List of films qualified for the international documentary competition of the Krakow Film Festival

  • 1341 Frames of Love & War, dir. Ran Tal, Israel, 90’ 2022
  • Adamiani, dir. Hirotoshi Takeoka, Japan, Netherlands, 120′, 2021 
  • Boylesque, dir. Bogna Kowalczyk, Poland, 70′, 2021       
  • En mis zapatos, dir. Pedro Morato, Belgium, 61′, 2021   
  • The Cathedral, dir. Denis Dobrovoda, Slovakia, 90′, 2022   
  • Fragile Memory, dir. Ihor Ivanko, Ukraine, Slovakia, 85′, 2022
  • Little Axel, dir. Fabien Greenberg, Bård Kjøge Rønning, Norway, 53’, 2021
  • At Full Throttle, dir. Miro Remo, Czech Republic, Slovakia, 85′, 2022
  • No Place For You In Our Town, dir. Nikolay Stefanov, Bulgaria, 85′, 2022       
  • Beneath the Surface, dir. Alexander Niakaris Irvine-Cox, Norway, Great Britain, 102′, 2022
  • Tolyatti Adrift, dir. Laura Sistero, Spain, 70′, 2022   
  • Reconstruction of Occupation, dir. Jan Šikl, Czech Republic, 100′, 2021
  • The Hamlet Syndrome, dir. Elwira Niewiera, Piotr Rosołowski, Poland, Germany, 85′, 2022
  • Eternal Spring, dir. Jason Loftus, Canada, 86′, 2022   
  • All That Breathes, dir. Shaunak Sen, USA, Great Britain, India, 97′, 2022

Krakow Film Festival is included on the prestigious list of film events qualifying for the Academy Awards in the short film competition (fiction film, animated film, documentary film) and feature-length documentary film competition, as well as recommending films for the European Film Awards in the same categories.

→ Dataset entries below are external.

-- ==== Sys2Proof/WellFormed.lean ====
section
/-!
DEFINITION. Well-formed commands: what a port can deliver at all. A line is 64 bytes, a word of a control or header 32, an
operand transfer 256, a tail no longer than its unit. A command that is not well formed stands for nothing a port can carry.
-/

namespace Sys2Proof

/-- A 64-byte line. -/
def isLine (bs : Bytes) : Bool := bs.length = 64

/-- A command as a port can deliver it. -/
def wellFormed : Instr → Bool
  | .registerWrite _ off size _ => off < 0x100000 && 0 < size
  | .setAliasWrite _ off _ => off < 0x100000
  | .clrAliasWrite _ off _ => off < 0x100000
  | .glbTickLoRead _ off size => off < 0x1000 && 0 < size
  | .lcsNonceRead _ off size => off < 0x1000 && 0 < size
  | .gseCplPop _ off size => off < 0x1000 && 0 < size
  | .eccLogPop _ off size => off < 0x1000 && 0 < size
  | .recvRecPop _ off size => off < 0x1000 && 0 < size
  | .dbgMemDataRead _ off size => off < 0x1000 && 0 < size
  | .pageErrClear _ page _ => page < 256
  | .pageIrqClrWrite _ page _ _ => page < 256
  | .hbmFabricRequest _ _ _ _ _ wdata => wdata.all isLine
  | .hbmMcResponse _ _ _ rdata _ _ => isLine rdata
  | .operandTransfer _ _ _ _ wdata _ => wdata.all fun d => d.length = 256
  | .cxlDrsResponse _ _ _ line _ _ => isLine line
  | .unsealOpen _ record => record.length = 192 || record.isEmpty
  | .rewrap _ _ record => record.length = 192 || record.isEmpty
  | .gseSectorDone _ _ _ data _ => data.length = 4096 || data.isEmpty
  | .markerReceive _ words => words.length = 8 && words.all fun w => w.length = 32
  | .frameReceive _ _ raw _ => 96 ≤ raw.length && raw.length ≤ 4160 && raw.length % 32 = 0
  | .dataFrame _ _ raw => 96 ≤ raw.length && raw.length ≤ 4160 && raw.length % 32 = 0
  | .gradFrame _ _ raw => 96 ≤ raw.length && raw.length ≤ 4160 && raw.length % 32 = 0
  | .syncFrame _ _ raw => raw.length = 128
  | .hello _ _ raw => raw.length = 128
  | .prove _ _ raw => raw.length = 128
  | .ack _ _ raw => raw.length = 32
  | .nak _ _ raw => raw.length = 32
  | .toll _ _ raw => raw.length = 32
  | .fail _ _ raw => raw.length = 32
  | .idle _ _ raw => raw.length = 32
  | .queueScan _ _ _ desc _ cmds => isLine desc && cmds.all fun c => isLine c.raw
  | .arrive _ _ msg => isLine msg
  | .release _ _ msg => isLine msg
  | .abort _ _ msg => isLine msg
  | .keyExchange _ _ _ _ point => point.length = 96
  | .realmAuth _ _ point sig => point.length = 96 && sig.length = 96
  | .regRead _ _ off count => off < 0x100000 && 0 < count && count ≤ 16
  | .regWrite _ _ off _ => off < 0x100000
  | .enroll _ _ digest _ => digest.length = 48
  | _ => true

end Sys2Proof
end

The Kraków Film Festival is organised with the financial support of the European Union as part of the “Creative Europe” program, the City of Kraków, the Polish Film Institute, the Ministry of Culture, National Heritage and Sports, and the Lesser Poland Province. The co-organiser is the Polish Filmmakers Association, and the main organiser is the Krakow Film Foundation. 

The Krakow Film Festival will be held in Kraków cinemas from 29 May to 5 June, and online throughout Poland on 3–12 June 2022.